3 Evaluation of TECA-BARD v1.0.1

We run TECA-BARD v1.0.1 on 3-hourly IVT output from the MERRA-2 reanalysis (Gelaro et al.2017) from 1 January 1980 to 30 June 2017, which involves running the detector described in Sect. 2 for each of the 1024 samples from the posterior distribution. Output from TECA-BARD v1.0.1 differs in character from other algorithm output in ARTMIP in that it provides a posterior probability of AR detection pAR, rather than a binary indicator of AR presence (Shields et al.2018). We derive a comparable measure of AR presence by averaging binary AR identifications across available ARTMIP algorithms, on a location-by-location basis. This yields a probability-like quantity, which we refer to as the “ARTMIP confidence index”, PARTMIP: the proportion of ARTMIP algorithms reporting AR presence at each time slice. Output from TECA-BARD v1.0.1 is shown in Fig. 8a, which also shows the corresponding ARTMIP confidence index for comparison.

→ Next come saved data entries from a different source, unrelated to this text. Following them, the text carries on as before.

/-- The work of TRS_CMD.APPLY (R97, R118): unowned resources, XT lines, pins and detectors. A pin whose role changes begins at its
inactive level, and a detector's first pulse after the copy has no known start (R103). -/
def Chip.trsApply (c : Chip) : Chip :=
  let changed := mask32 (fun n => c.trigOut n != c.flag (R.TRS_TRIG_CFG n) F.TRS_TRIG_CFG_DIR)
  let c1 := c.copyResources (fun o => decide (16 ≤ o))
  let c2 := (c1.copyRegs (run (R.TRS_XT_CFG 0) 32)).copyRegs (run (R.TRS_TRIG_CFG 0) 32)
  let c3 := (List.range 256).foldl (fun c k => c.copyRegs (run (R.TRS_DET_CFG k) 3)) c2
  let c4 := (List.range 8).foldl (fun c g => if (c.lane g).edges.isEmpty then c else c.setLane g { c.lane g with edges := [] }) c3
  { c4 with trs := { c4.trs with pulses := c4.trs.pulses.filter (fun p => !bit changed p.1) } }

def trsPort : CmdPort := ⟨R.TRS_CMD, R.TRS_CMDSTAT, Ev.rejTrs⟩

/-- TRS_APPLY (R97): legal in every state but Safe. -/
def doTrsApply (init : Init) (c : Chip) : Chip := c.command trsPort init none false 0 Chip.trsApply

end Sys2Proof.Machine
end

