/-- A FREEZE in the sample with stamp `t` triggers the partition. -/
def Chip.freezePart (c : Chip) (p t : Nat) : Chip :=
  let pre := c.wpair 16 (R.PRT_PRE_L p)
  let old := c.oldest p
  let start : Int := if pre = 0 then (old : Int) else (t : Int) - pre
  let c1 := (c.addCnt (R.PRT_SEG_NO p) 1).trigHold p start t
  let s : Seg := { segNo := c1.rn (R.PRT_SEG_NO p), kind := 1, source := 0, reqStart := start, reqEnd := 0, at_ := t,
                   clip := if pre ≠ 0 ∧ start < (old : Int) then 1 else 0 }
  let pt := (c1.part p).setSeg 64 s
  (((c1.setPart p { pt with trigStamp := t, switched := 0, frozen := true }).setPrtState p 2).refreshPart p).metaSync p (c.part p)

/-! ### Allocation (R136, R137, R163, R169, R170) -/

/-- Where a block may go. -/
inductive Place where
  | wait
  | drop
  | full
  | ring (ofs : Nat) (trig : Bool)
  | post (ofs : Nat)
  deriving DecidableEq, Repr

/-- Bytes a block occupies (R161). -/
def blkLen (o : OutBlk) : Nat := max 1024 o.bytes.length

/-- The post region's place for a block. -/
def Part.postPlace (pt : Part) (s : Seg) (len : Nat) : Place :=
  if s.closing ∧ s.truncCause ≠ 0 then .drop else if pt.postHead + len ≤ pt.q then .post pt.postHead else .full

/-- The place of group g's next block. Once the trigger segment has left the partition's hands, a block beyond T goes nowhere: no ring block
is overwritten until the next ARM (R169). -/
def Chip.placeOf (c : Chip) (p g : Nat) (o : OutBlk) : Place :=
  let pt := c.part p
  let len := blkLen o
  let ring := fun (trig : Bool) (other : Place) => match pt.ringPlace (c.ringBytes p) len with
    | some ofs => Place.ring ofs trig
    | none => other
  let early := decide (o.s0 ≤ pt.trigStamp) && !bit pt.switched g
  if pt.frozen = false then ring false .wait
  else
    match pt.seg 64 with
    | some s =>
      if s.state ≠ 1 then (if early then ring false .drop else .drop)
      else if early then ring (!(s.closing && decide (s.truncCause ≠ 0))) (pt.postPlace s len)
      else pt.postPlace s len
    | none => if early then ring false .drop else .drop

/-- The writes of a block: its bytes, its directory entry, and the NEXT field of the group's block before it. -/
def Chip.blkRuns (c : Chip) (p g : Nat) (post : Bool) (ofs len : Nat) : List (Nat × DramReq) :=
  let pt := c.part p
  let prev := match (pt.newest.find? (fun n => decide (n.1 = g))).map (fun n => n.2) with
    | some id => (pt.blocks.filter (fun b => decide (b.id = id))).map (fun b => c.dirAddr p b.post b.ofs)
    | none => []
  (c.capRuns g (c.blkAddr p post ofs) len).map (fun r => (r.1, { r.2 with data := true })) ++ (c.dirAddr p post ofs :: prev).flatMap (fun a => c.capRuns g a 32)

/-- A block leaves its Fuller instance (R195). -/
def Chip.handOver (c : Chip) (g : Nat) (o : OutBlk) (rest : List OutBlk) : Chip :=
  let l := c.lane g
  let c1 := (c.putLane g { l with codec := { l.codec with out := rest } }).addCnt (R.FUL_BLOCKS g) 1
  c1.setPair 16 (R.FUL_OUT_L g) (c1.pair 16 (R.FUL_OUT_L g) + o.bytes.length)

/-- A block goes to its place, if the channels' queues can take it (R307). -/
def Chip.allocAt (c : Chip) (p g : Nat) (o : OutBlk) (rest : List OutBlk) (post : Bool) (ofs : Nat) (trig : Bool) : Chip :=
  let len := blkLen o
  let runs := c.blkRuns p g post ofs len
  if c.writesFit runs then
    let c1 := (c.handOver g o rest).pushWrites runs
    let c2 := if post then c1.setPart p { c1.part p with switched := maskSet (c1.part p).switched g } else c1
    c2.placeBlk p g o post ofs len trig
  else c

/-- The post region is full (R170). -/
def Chip.postFull (c : Chip) (p : Nat) : Chip :=
  let c1 := (c.trigTruncate p 2).raise (Ev.segTrunc p)
  if c1.armed p then c1.endRecording p else c1

/-- BLOCK_ALLOCATE (R137): the writer of group g takes the oldest finished block. -/
def doBlockAllocate (g : Nat) (c : Chip) : Chip :=
  match (c.lane g).codec.out with
  | [] => c
  | o :: rest =>
    let a := c.arrive g
    if a.2 then
      let p := o.part
      let c1 := a.1.joinPresent p
      match c1.placeOf p g o with
      | .wait => c1
      | .drop => c1.handOver g o rest
      | .full => (c1.handOver g o rest).postFull p
      | .ring ofs trig => c1.allocAt p g o rest false ofs trig
      | .post ofs => c1.allocAt p g o rest true ofs true
    else a.1

/-! ### Commit (R147, R171 to R175) -/

/-- The blocks of a segment in group g, in allocation order. -/
def Part.segBlocks (pt : Part) (slot g : Nat) : List Blk :=
  pt.blocks.filter (fun b => decide (b.group = g) && (if slot = 64 then b.trig else bit b.held slot))

/-- A granule with its directory in bit 31 (Table 7-5). -/
def granule (post : Bool) (ofs : Nat) : Nat := ofs / 1024 + (if post then 2 ^ 31 else 0)

/-- FIRST, LAST and COUNT of a group (R147). (DEDUCED, log 35) -/
def runOf (g : Nat) (l : List Blk) : Nat × Nat × Nat × Nat :=
  match l.head?, l.getLast? with
  | some a, some b => (g, granule a.post a.ofs, granule b.post b.ofs, l.length)
  | _, _ => (g, 0, 0, 0)

/-- The held bounds of a segment: groups' blocks, requested bounds (R147, Table 7-5). A window with a group that holds nothing has empty
bounds; a trigger segment's bounds follow the groups that hold blocks. (DEDUCED, log 38) -/
def heldBounds (slot : Nat) (all : List (List Blk)) (now : Nat) (start stop : Int) : Int × Int :=
  let runs := if slot = 64 then all.filter (fun l => !l.isEmpty) else all
  if runs.any List.isEmpty then (start, start)
  else
    (runs.foldl (fun m l => max m (((l.head?.map Blk.s0).getD 0 : Nat) : Int)) start,
     runs.foldl (fun m l => min m (((l.getLast?.map (fun b => b.spanEnd now)).getD 0 : Nat) : Int)) stop)

/-- A stamp lies in the held bounds. -/
def inBounds (b : Int × Int) (stamp : Nat) : Bool := decide (b.1 ≤ (stamp : Int)) && decide ((stamp : Int) < b.2)

/-- Pages that a list of `n` entries needs, and how many entries fit in `pages` of them. -/
def listPages (per n : Nat) : Nat := (n + per - 1) / per

/-- The `n` lowest free pages of a pool. -/
def freePages (pool n : Nat) (used : List Nat) : List Nat :=
  ((List.range (min pool (used.length + n))).filter (fun k => !used.contains k)).take n

/-- A side log has wrapped past the segment's start (R173). -/
def wrappedPast (lost : Bool) (oldest : Option Nat) (start : Int) : Bool :=
  lost && (match oldest with
    | some s => decide (start < (s : Int))
    | none => true)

Figure 8(a) AR detections on 7 February 2019 at 06:00 Z. Filled contours show the posterior probability of AR detection pAR from TECA-BARD v1.0.1. Contour lines show the ARTMIP confidence index (the proportion of ARTMIP algorithms detecting an AR at a given location), PARTMIP. (b) Posterior distributions of counts for the same time slice, grouped by Expert Group ID (EGID).

TECA-BARD v1.0.1 and ARTMIP generally agree on the presence of “high confidence” ARs: regions in which pAR and PARTMIP are high. There are four regions of extremely high posterior AR probability in TECA-BARD-v1.0.1: areas where pAR≈1.0 (regions with red and black coloring) in Fig. 8a. All five of these regions are enclosed by white contours, indicating that at least 90 % of ARTMIP algorithms also indicate AR presence. There are two additional distinct regions (in the eastern United States and the central North Atlantic) where PARTMIP>0.9, whereas pAR only reaches approximately 0.6; these regions have relatively small areas. Such behavior arises because of multimodality in the posterior distribution of parameters; e.g., Fig. 5c shows that there are several distinct modes in the minimum area parameter. It is likely that these two regions of high IVT have areas that fall between two of these modes.

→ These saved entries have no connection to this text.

/-- Every outstanding entry is popped: none waits in the queue to be sent again. -/
def Chip.strAllOut (c : Chip) (n : Nat) : Bool :=
  (c.eth n).outst.all (fun h => c.car.entries.any (fun e => decide (e.handle = h) && e.popNo.isSome))

/-- STREAMER_TIMEOUT (R264): each RTO that passes sends the unacknowledged entries again, without end (R265). (DEDUCED, log 44) -/
def doStreamerTimeout (n : Nat) (c : Chip) : Chip :=
  let e := c.eth n
  if c.strRuns n && decide (c.ladder ≤ 1) && !e.outst.isEmpty && e.stream.isNone && c.strAllOut n then
    let c1 := c.waitLine (e.lastAt + c.rto n * micro)
    let c2 := (c1.strReplay n none).addCnt (R.ETH_STR_TIMEOUTS n) 1
    (c2.setEth n { c2.eth n with lastAt := c2.epc.line }).raise (Ev.strTimeout n)
  else c

/-! ### Control frames (R258, R259, R262, R263) -/

/-- A rejected control frame. -/
def Chip.ctlReject (c : Chip) (n reason : Nat) : Chip :=
  ((c.addCnt (R.ETH_STR_CTL_REJ n) 1).setFld (R.ETH_STR_CTL_REJ_LAST n) F.ETH_STR_CTL_REJ_LAST_REASON reason).raise (Ev.ctlReject n)

/-- One acknowledged handle (R262), in a fabric cycle of its own: MARK follows when the last outstanding entry is released. -/
def Chip.strAck (c : Chip) (n h : Nat) : Chip :=
  let q := n + 1
  (if c.carReleaseReason q h = 0 then
    let c1 := c.carRelease q h
    let e := c1.eth n
    let c2 := c1.setEth n { e with stream := if e.stream.any (fun s => decide (s.handle = h)) then none else e.stream }
    if !(c.eth n).outst.isEmpty && e.outst.isEmpty then c2.carMark q else c2
  else c.addCnt (R.ETH_STR_ACK_STALE n) 1).pass 1

/-- The handles a control frame acknowledges. -/
def ackHandles (f : List Nat) : List Nat := (List.range (leAt f 32 2)).map (fun i => leAt f (48 + 2 * i) 2)

/-- An accepted control frame for streamer m. -/
def Chip.ctlAccept (c : Chip) (m : Nat) (f : List Nat) : Chip :=
  let c1 := c.setN (R.ETH_STR_CTL_SEQ m) (leAt f 28 4)
  let c2 := c1.setEth m { c1.eth m with ctlSeen := true, lastAt := c1.epc.line }
  let c3 := if bit (leAt f 6 2) 0 then (ackHandles f).foldl (fun c h => c.strAck m h) c2 else c2
  if bit (leAt f 6 2) 1 then c3.strReplay m (some (leAt f 34 2, leAt f 36 8)) else c3

/-- CONTROL_FRAME (R259): `f` is the UDP payload of a frame that arrived on port n. A frame that names no streamer is counted on its
port. (DEDUCED, log 44) -/
def Chip.ctlReceive (c : Chip) (n : Nat) (f : List Nat) : Chip :=
  let k := leAt f 32 2
  let len := leAt f 4 2
  let m := leAt f 26 2
  if leAt f 0 2 ≠ 0x7a0d ∨ leAt f 2 1 ≠ 1 ∨ 64 < k ∨ len ≠ 64 + 2 * k ∨ len ≠ f.length then c.ctlReject n 1
  else if 3 < m then c.ctlReject n 2
  else if c.strRuns m = false ∨ leAt f 8 8 ≠ c.pair 32 (R.ETH_STR_PEER_ID_L m) then c.ctlReject m 2
  else if c.mac (R.ETH_STR_KEY m 0) (slice f 0 (len - 16)) ≠ slice f (len - 16) 16 then c.ctlReject m 3
  else
    let d := (leAt f 28 4 + 2 ^ 32 - c.rn (R.ETH_STR_CTL_SEQ m)) % 2 ^ 32
    if (c.eth m).ctlSeen = true ∧ (d = 0 ∨ 2 ^ 31 ≤ d) then c.ctlReject m 5 else c.ctlAccept m f

/-! ### What a port sends (R256, R257) -/

/-- A frame leaves the port with its FCS; the MAC sends none longer than MAXFRAME, and such a frame is lost (R252). (DESIGN CHOICE, log 72) -/
def Chip.sendFrame (c : Chip) (n : Nat) (f : List Nat) : Chip :=
  if f.length + 4 ≤ c.maxFrame n then (c.emit (.frame n (f ++ fcs f))).addCnt (R.ETH_TX_OK n) 1 else c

Most of the disagreement between ARTMIP and TECA-BARD v1.0.1 is associated with “low confidence” AR regions: particularly regions in which the ARTMIP confidence index is in the range of 20 %. The most prominent of these is a large region of PARTMIP≈0.2 in the tropics, whereas pAR≈0 throughout the tropics. We argue that this represents erroneous detection of the ITCZ by a small subset of ARTMIP algorithms. The tropical filter (corresponding to parameter Δy) in TECA-BARD v1.0.1 explicitly filters out the tropics to avoid such erroneous detection of the ITCZ.

Figure 8b shows that TECA-BARD v1.0.1 detects 4–10 ARs in the dataset shown in Fig. 8a. The range of uncertainty is much smaller within individual Expert Group IDs (EGIDs); the most restrictive Expert Group ID (EGID 0) detects 4–6 ARs, whereas the most permissive parameter group (EGID 7) detects 9–10 ARs. This is consistent with the behavior shown in Fig. 2a; lower Expert IDs have lower counts and vice versa.

More broadly, the number of ARs counted within each EGID is consistent with the number of ARs counted by the corresponding expert contributors. Figure 9 shows that the AR counts from the various EGIDs are consistent with AR count statistics from the corresponding expert contributors. For all seasons, the points in Fig. 9 are close – within error bars – to the one-to-one line. Note that we do not disaggregate expert counts by season, since doing so would lead to small sample sizes for some expert IDs. The seasonal range in posterior counts across EGIDs suggests that this should not affect our conclusion that EGIDs within TECA-BARD v1.0.1 emulate the counting statistics of corresponding experts, since the seasonal range is only approximately ±1.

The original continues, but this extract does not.